138. Адъютант хрипит, быстро, шепотом и притопывая ногой:
— Скорей, скорей, скорей, бестия, бестия, бестия».
Все это приводит к ошибке. Конечный текст писаря следующий: «Поручик Киже, Платонов, Любавский, назначаются...» (Тынянов, 1933:кадр 139а).
В отличие от рассказа, в сценарии ошибка рождается из ритмического биения (постукивания орденка, притопывания, шаманических повторов адъютанта) — главного стихового фактора сгущения ряда и последующих за ним семантических трансформаций. Тынянов насыщает этот эпизод и чисто стиховыми аллитерациями: «поручики же Жеребцов», фонетически взаимосвязанные Лоховский и Любавский (отметим, между прочим, типичную смену имен от рассказа к сценарию). В фильме фонический момент подчеркнут особо — там писарь многократно повторяет вслух содержащийся в самом тексте звуковой повтор: «поручики же Жеребцов...» Возникающая из квазистихового звучания ошибка превращается в имя, вновь фиксируясь на письме во время правки Павлом текста приказа, когда в конце слова «поручик» он вставляет «твердый знак» — непроизносимую букву, «нулевой» звук. Определенная буква или звук, по наблюдениям Тынянова, могли иметь значение знака пародийности (об этом см. ниже). Так, например, Тынянов отмечал, что в эпиграммах Пушкина «ижица становится знаком Каченовского, его пародическим обозначением» (Тынянов, 1977:297). Г. Левинтон отсылает и к пушкинскому: «Дьячок Фита, ты ижица в поэтах» (Левинтон, 1988:14). Не исключена связь «ижицы», как знака пародийности, с орфографией и звучанием имени Киже.
335
Роль письма, описки, искажения имени вообще значительна в кинематографическом творчестве Тынянова — ср. с тем эпизодом из «Шинели» Г. Козинцева и Л. Трауберга, где сценарист Тынянов заставляет Башмачкина изменять в документе имя Петр на Пров. При сравнении «Шинели» и «Киже» невольно возникает ощущение, что второй фильм как бы рассказывает историю персонажа, возникшего под пером героя первого.
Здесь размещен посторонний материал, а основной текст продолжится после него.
/-- Whether a 64-bit COUNTER field begins at a place. -/
def isCtr64 (x : Place) : Bool :=
  match x.blk with
  | .hng => x.off == 0x10 || x.off == 0x18
  | .fab => decide (0x100 ≤ x.off ∧ x.off < 0x200) && (x.off % 32 == 8 || x.off % 32 == 0x10)
  | .prt => x.off == 0x200 || x.off == 0x238 || x.off == 0x240
  | .shf => decide (x.off < 0x400) && x.off % 0x100 == 8
  | .tum => x.off == 8
  | .hbm => x.off == 0x18 || x.off == 0x20
  | _ => false

/-- Write a 64-bit COUNTER field by one access (R426). -/
def State.wrCtr (s : State) (x : Place) (v : Nat) (hw : HwUpdate) : State :=
  let c := ctr64 v hw
  match x.blk with
  | .hng => s.modHng x.k fun h => if x.off = 0x10 then { h with beatsIn := c } else { h with beatsOut := c }
  | .fab => s.modPort ((x.off - 0x100) / 32) fun q => if x.off % 32 = 8 then { q with bytesTx := c } else { q with bytesRx := c }
  | .prt => s.modP x.k fun q =>
      if x.off = 0x200 then { q with engCycles := c } else if x.off = 0x238 then { q with oobRd := c } else { q with oobWr := c }
  | .shf => { s with shf := modNth s.shf (x.off / 0x100) fun q => { q with stgBytes := c } }
  | .tum => s.modTum x.k fun t => { t with busy := c }
  | .hbm => s.modStk x.k fun h => if x.off = 0x18 then { h with rdBytes := c } else { h with wrBytes := c }
  | _ => s

/-- Write a range in ascending address; the hardware updates in `hw` meet the writes of its words, one for each, none where the list ends. -/
def State.wrRange (s : State) (a : Nat) (hw : List HwUpdate) : Nat → List Nat → State
  | 0, _ => s
  | _, [] => s
  | fuel + 1, v :: vs =>
    match placeOf a with
    | none => s
    | some x =>
      match isCtr64 x, vs with
      | true, u :: us => State.wrRange (s.wrCtr x (v + 2 ^ 32 * u) (nth hw 0 .none)) (a + 8) (hw.drop 2) fuel us
      | _, _ => State.wrRange (s.wrWord x v (nth hw 0 .none)) (a + 4) (hw.drop 1) fuel vs

/-! ### Commands -/

/-- The words of a page and of the CAB block that a table lists. -/
def prtListed (o : Nat) : Bool :=
  prtPWords.contains o || (o % 4 == 0 && decide ((0x200 ≤ o ∧ o < 0x25C) ∨ (0x260 ≤ o ∧ o < 0x270) ∨ (0x300 ≤ o ∧ o < 0x340)))
def cabListed (o : Nat) : Bool := o % 4 == 0 && decide (o ≤ 0x40) && o != 0x1C

def Place.isP (x : Place) : Bool :=
  match x.blk with
  | .prt => prtPWords.contains x.off
  | .cab => cabPWords.contains x.off
  | _ => false

def Place.listed (x : Place) : Bool :=
  match x.blk with
  | .prt => prtListed x.off
  | .cab => cabListed x.off
  | _ => true

/-- `REG_READ` (R465, R466); `events` came to the RC fields of its words in the cycle
of the read. -/
def execRegRead (f : RclFrame) (events : List Nat) (s : State) : Host.Outcome State Fault Refusal :=
  let a := f.pl 0 4
  let n := fld (f.word 4) 8 0
  .next <| s.serve 0x08 (if a + 4 * n ≤ 0x30000 then some .none else none) none f fun _ s =>
    if f.data.length ≠ 8 ∨ fld (f.word 4) 31 9 ≠ 0 ∨ n = 0 ∨ 256 < n ∨ inOneBlock a n = false then (.now .descInvalid [], s)
    else
      let r := s.rdRange a n events
      (.now .ok (bytes4 r.1), r.2)

/-- `REG_WRITE` (R465, R466, R626): plain words in ascending address, or P words as a `PART_SET`. What hardware does to
each word in the cycle of its write is in `hw`; a fence update of a P word is `clear` (R628). -/
def execRegWrite (f : RclFrame) (hw : List HwUpdate) (s : State) : Host.Outcome State Fault Refusal :=
  .next <| s.serve 0x09 none none f fun _ s =>
    let a := f.pl 0 4
    let n := fld (f.word 4) 8 0
    if f.data.length ≠ 8 + 4 * n ∨ fld (f.word 4) 31 9 ≠ 0 ∨ n = 0 ∨ 256 < n ∨ inOneBlock a n = false then (.now .descInvalid [], s)
    else
      let vs := (List.range n).map fun i => f.pl (8 + 4 * i) 4
      let l := (List.range n).filterMap fun i => (placeOf (a + 4 * i)).map fun x => (x, nth vs i 0)
      let met := (List.range n).filterMap fun i => if nth hw i .none = .clear then (placeOf (a + 4 * i)).map (·.off) else none
      if l.any fun e => e.1.isP then
        if l.any fun e => !e.1.isP && e.1.listed then (.now .descInvalid [], s)
        else
          let ps := l.filter fun e => e.1.isP
          let pairs := ps.map fun e => ({ off := e.1.off, cab := e.1.blk == .cab, v := e.2 } : ConfPair)
          let r := s.partSet ((ps.head?.map fun e => e.1.k).getD 0) pairs met
          (.now r.1 [], r.2)
      else (.now .ok [], s.wrRange a hw n vs)

/-- `AMOSWAP.D` of a core to a latch word (R408): the operation in bits [3:0], the `SET_DOMAIN` operand in [13:8], and no other bit. -/
def State.coreSwap (s : State) (core n v : Nat) : State :=
  let op := if v / 16 % 16 ≠ 0 ∨ 2 ^ 14 ≤ v then 15 else v % 16
  (s.latchOp (.core core) n op (v / 256 % 64)).2

/-- A write of a management core (R408, R624, R626): core 4 reaches the SEC block only. An `AMOSWAP.D` acts on latch words alone. -/
def execRegisterWrite (core addr v : Nat) (acc : CoreWrite) (hw : List HwUpdate) (s : State) : Host.Outcome State Fault Refusal :=
  .next <|
    match placeOf addr with
    | none => s
    | some x =>
      if s.coreUp core = false ∨ addr % (if acc = .word then 4 else 8) ≠ 0 ∨ (core = 4 ∧ x.blk ≠ .sec) then s
      else
        match acc with
        | .word => s.wrWord x (v % 2 ^ 32) (nth hw 0 .none)
        | .dword => s.wrRange addr hw 2 [half32 v 0, half32 v 1]
        | .swap => if x.blk = .lat then s.coreSwap core x.k v else s

/-- `INJ_ARM` (R632): a write of the `INJ` word. -/
def execInjArm (v : Nat) (hw : HwUpdate) (s : State) : Host.Outcome State Fault Refusal := .next (s.wrRas 0x30 v hw)

/-- `FAULT_PEND` (R592): a W1C write; a `FAULT` in the same cycle leaves it set. -/
def execFaultPend (v : Nat) (hw : HwUpdate) (s : State) : Host.Outcome State Fault Refusal := .next (s.wrRas 0x2C v hw)

/-- `WRITE_LOST` (R425): a W1C write of bit 31 of an HWCLR word; a new loss in the same cycle leaves it set. -/
def execWriteLost (addr v : Nat) (hw : HwUpdate) (s : State) : Host.Outcome State Fault Refusal :=
  .next <|
    match placeOf addr with
    | none => s
    | some x =>
      if x.blk = .ras ∧ x.off = 0x30 then
        s.modRas fun r => { r with injLost := (r.injLost && !bitN v 31) || hw == .set }
      else if x.blk = .prt ∧ hwclrWord x.off = true ∧ x.off % 4 = 0 then
        s.modP x.k fun q => let q := q.clearLost x.off v; if hw = .set then q.setLost x.off else q
      else s

/-- `HNG_BAD` (R12): a clearing read; `events` came in its cycle. -/
def execHngBad (port events : Nat) (s : State) : Host.Outcome State Fault Refusal :=
  .next (State.clearRc { s with rcRet := (s.getHng port).hngBad } ⟨.hng, port, 4⟩ events)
Это ощущение подтверждается рядом обстоятельств, в частности и самим именем Башмачкина — Акакий Акакиевич, в котором Б. Эйхенбаум обнаруживал элементы «заумного слова». Эйхенбаум привлек в этом контексте внимание к черновому варианту Гоголя, объясняющему происхождение имени Акакия Акакиевича: «Конечно, можно было, некоторым образом, избежать частого сближения буквы к, но обстоятельства были такого рода, что никак нельзя было это сделать» (Эйхенбаум, 1969:313). Происхождение Киже из повтора буквы «К», на которой замирает писарь, как бы проясняет те обстоятельства, которые отказывается растолковать Гоголь. Второй момент, сближающий «Шинель» (над экранизацией которой Тынянов работал в 1926 году) и «Киже», еще более выразителен. В первом варианте сценария «Киже» (1927) злополучный поручик представлен в виде пустой шинели, которую избивают перед строем, а затем волокут в Сибирь (Тынянов, 1927). Таким образом, Тынянов сознательно сближает ситуацию возникновения «бессмысленных», заумных слов и ситуацию цитирования, активной интертекстуализации своих текстов.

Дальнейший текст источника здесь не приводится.